▶ _Directions_:
Each line of the entries that mentions the string "only" needs to be reported.
====
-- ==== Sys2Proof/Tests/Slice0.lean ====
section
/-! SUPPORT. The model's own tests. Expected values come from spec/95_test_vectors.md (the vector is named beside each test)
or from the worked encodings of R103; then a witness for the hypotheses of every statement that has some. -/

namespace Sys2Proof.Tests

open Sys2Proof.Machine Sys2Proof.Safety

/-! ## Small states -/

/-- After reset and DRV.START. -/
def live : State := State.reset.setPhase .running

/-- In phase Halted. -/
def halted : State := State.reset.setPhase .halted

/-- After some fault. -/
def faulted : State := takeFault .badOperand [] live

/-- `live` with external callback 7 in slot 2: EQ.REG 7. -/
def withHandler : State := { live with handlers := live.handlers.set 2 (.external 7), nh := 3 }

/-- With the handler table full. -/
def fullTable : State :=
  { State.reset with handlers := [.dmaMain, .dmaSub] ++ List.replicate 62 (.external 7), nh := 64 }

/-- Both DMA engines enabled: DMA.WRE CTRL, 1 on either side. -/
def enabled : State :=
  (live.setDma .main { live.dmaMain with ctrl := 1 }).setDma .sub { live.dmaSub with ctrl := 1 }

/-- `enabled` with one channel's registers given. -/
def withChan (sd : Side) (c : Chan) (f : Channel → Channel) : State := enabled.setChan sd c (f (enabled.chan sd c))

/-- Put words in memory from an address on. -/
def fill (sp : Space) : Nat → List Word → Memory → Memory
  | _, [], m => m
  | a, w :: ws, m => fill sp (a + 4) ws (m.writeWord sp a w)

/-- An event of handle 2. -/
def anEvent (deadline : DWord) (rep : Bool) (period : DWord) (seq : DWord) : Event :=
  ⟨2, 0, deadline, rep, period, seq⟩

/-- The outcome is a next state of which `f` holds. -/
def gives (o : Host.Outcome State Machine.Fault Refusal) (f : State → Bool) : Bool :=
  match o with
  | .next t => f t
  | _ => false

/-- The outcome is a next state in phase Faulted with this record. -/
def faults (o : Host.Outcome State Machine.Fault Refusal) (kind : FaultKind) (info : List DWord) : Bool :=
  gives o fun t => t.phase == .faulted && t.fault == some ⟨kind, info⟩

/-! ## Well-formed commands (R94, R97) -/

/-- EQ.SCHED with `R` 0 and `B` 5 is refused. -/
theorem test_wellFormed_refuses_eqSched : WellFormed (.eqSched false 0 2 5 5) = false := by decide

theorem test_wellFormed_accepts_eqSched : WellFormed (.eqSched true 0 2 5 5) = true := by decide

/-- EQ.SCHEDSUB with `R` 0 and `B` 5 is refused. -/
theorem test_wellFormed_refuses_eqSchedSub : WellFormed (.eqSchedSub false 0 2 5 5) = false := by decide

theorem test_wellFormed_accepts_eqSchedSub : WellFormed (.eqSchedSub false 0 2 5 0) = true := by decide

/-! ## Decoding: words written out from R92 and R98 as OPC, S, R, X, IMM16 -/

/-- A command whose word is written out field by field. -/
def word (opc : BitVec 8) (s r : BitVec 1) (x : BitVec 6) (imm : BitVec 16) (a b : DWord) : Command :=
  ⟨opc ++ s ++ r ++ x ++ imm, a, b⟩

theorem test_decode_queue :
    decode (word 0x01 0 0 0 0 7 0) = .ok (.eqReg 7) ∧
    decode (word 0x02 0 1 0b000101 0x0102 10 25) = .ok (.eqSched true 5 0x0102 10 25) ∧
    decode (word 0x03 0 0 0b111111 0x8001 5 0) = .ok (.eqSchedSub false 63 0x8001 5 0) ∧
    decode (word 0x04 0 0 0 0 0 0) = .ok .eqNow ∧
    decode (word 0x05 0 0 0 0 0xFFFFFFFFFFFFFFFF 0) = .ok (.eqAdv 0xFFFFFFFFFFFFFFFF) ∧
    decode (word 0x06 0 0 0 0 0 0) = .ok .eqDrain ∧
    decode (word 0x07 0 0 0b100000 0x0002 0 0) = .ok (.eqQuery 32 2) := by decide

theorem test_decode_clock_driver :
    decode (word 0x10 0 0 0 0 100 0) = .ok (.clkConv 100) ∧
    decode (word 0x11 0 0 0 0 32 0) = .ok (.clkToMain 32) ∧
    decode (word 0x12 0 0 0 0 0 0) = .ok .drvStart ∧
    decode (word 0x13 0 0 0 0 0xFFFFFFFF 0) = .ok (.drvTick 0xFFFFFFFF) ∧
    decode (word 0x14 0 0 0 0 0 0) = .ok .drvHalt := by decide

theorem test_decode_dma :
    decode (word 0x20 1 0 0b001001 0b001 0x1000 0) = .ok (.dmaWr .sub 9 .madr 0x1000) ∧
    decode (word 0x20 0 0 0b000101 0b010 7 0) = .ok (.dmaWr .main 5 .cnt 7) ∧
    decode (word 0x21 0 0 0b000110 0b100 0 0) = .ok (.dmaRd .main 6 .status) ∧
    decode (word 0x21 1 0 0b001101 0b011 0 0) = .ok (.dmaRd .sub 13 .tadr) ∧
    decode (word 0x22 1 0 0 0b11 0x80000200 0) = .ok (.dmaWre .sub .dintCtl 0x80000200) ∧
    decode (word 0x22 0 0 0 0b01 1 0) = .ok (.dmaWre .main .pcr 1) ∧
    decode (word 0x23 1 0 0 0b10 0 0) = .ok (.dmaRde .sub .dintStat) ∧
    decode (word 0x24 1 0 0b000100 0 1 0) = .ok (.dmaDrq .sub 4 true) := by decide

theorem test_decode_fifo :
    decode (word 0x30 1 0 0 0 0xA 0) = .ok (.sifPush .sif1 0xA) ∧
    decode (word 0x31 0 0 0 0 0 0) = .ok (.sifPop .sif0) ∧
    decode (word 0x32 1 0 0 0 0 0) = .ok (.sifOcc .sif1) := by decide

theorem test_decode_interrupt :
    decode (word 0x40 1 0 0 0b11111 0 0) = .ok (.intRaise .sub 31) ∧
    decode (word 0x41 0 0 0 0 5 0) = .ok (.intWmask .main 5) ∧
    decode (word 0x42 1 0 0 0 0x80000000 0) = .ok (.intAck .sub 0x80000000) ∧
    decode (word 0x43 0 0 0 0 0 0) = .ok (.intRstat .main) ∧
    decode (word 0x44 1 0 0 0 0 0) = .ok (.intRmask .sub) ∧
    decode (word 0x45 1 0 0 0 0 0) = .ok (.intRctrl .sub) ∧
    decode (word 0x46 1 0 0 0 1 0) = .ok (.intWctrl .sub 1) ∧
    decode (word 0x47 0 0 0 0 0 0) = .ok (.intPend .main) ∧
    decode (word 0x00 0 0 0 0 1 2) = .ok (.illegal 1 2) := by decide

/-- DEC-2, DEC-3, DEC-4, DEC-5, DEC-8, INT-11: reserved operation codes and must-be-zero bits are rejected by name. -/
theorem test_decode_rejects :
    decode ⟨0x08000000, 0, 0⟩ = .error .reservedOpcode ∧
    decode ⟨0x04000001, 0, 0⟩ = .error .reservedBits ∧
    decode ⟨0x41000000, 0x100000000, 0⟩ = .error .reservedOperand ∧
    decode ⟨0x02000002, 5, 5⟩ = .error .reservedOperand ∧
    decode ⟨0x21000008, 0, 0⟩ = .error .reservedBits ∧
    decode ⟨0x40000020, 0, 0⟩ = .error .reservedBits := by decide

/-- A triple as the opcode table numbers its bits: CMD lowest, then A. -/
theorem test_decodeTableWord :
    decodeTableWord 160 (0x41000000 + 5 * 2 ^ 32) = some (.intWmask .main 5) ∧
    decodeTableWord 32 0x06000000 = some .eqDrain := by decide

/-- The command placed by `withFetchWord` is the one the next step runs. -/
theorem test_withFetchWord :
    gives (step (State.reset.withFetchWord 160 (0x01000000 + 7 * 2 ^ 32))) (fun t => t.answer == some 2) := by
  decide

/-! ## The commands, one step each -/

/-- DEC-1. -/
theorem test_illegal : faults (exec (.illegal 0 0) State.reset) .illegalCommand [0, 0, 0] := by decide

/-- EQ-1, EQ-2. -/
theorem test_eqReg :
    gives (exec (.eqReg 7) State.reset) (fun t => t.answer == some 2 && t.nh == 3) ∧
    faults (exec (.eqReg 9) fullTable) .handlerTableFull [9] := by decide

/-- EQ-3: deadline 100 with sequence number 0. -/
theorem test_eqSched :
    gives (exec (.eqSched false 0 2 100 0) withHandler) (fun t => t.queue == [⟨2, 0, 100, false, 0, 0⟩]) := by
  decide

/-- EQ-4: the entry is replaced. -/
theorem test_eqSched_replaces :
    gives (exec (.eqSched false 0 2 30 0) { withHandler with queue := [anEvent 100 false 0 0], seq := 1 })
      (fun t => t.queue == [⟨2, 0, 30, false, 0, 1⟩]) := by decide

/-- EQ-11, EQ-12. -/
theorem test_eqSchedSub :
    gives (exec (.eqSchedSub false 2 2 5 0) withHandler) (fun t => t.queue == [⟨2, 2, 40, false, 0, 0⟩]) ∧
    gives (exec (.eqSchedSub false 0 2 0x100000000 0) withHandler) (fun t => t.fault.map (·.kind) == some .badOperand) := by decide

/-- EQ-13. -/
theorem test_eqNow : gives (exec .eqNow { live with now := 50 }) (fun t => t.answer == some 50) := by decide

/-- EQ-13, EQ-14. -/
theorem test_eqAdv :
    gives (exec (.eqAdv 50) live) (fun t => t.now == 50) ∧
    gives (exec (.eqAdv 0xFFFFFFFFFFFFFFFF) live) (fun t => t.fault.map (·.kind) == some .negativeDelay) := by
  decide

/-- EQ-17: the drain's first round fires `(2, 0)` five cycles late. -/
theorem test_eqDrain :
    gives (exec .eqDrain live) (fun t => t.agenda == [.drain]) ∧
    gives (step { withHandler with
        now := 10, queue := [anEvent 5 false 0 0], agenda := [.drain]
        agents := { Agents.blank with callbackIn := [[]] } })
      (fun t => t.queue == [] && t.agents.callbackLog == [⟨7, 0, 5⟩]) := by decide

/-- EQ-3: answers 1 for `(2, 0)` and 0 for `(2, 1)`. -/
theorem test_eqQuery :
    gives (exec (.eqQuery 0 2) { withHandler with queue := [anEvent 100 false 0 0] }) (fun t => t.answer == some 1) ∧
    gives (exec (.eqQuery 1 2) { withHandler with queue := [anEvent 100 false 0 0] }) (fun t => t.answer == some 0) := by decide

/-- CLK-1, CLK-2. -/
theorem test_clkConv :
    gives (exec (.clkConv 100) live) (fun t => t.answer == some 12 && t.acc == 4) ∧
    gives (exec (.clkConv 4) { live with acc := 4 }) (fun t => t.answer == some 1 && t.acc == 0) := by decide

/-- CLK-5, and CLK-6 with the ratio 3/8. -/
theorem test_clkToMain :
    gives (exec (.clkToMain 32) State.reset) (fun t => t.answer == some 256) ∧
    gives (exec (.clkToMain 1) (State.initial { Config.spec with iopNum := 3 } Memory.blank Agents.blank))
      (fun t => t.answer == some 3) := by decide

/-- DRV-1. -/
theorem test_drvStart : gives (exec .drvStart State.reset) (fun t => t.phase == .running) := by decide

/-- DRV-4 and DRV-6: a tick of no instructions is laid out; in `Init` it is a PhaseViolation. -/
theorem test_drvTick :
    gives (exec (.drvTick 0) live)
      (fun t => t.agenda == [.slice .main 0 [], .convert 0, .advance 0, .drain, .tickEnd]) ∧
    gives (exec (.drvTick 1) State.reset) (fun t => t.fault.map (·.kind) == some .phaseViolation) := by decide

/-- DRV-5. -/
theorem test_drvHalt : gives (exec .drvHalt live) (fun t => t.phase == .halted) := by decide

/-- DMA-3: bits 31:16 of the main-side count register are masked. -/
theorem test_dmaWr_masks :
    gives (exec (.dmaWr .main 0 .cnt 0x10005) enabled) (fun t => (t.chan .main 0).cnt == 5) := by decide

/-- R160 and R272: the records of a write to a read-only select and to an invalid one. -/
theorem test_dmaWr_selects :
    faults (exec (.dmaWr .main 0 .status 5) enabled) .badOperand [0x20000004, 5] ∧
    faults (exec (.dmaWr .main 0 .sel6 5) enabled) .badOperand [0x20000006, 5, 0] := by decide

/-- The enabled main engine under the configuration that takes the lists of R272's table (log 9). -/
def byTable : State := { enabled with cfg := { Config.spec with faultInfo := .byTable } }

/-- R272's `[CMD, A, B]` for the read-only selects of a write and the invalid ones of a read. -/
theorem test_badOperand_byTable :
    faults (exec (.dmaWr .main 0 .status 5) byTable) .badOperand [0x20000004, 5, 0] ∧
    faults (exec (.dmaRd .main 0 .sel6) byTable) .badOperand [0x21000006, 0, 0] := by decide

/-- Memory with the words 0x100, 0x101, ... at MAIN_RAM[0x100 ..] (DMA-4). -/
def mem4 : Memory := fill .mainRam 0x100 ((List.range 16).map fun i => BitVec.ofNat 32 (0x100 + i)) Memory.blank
====
▶ _Answer to this task_:
/-- R160 and R272: the records of a write to a read-only select and to an invalid one. -/
/-- R272's `[CMD, A, B]` for the read-only selects of a write and the invalid ones of a read. -/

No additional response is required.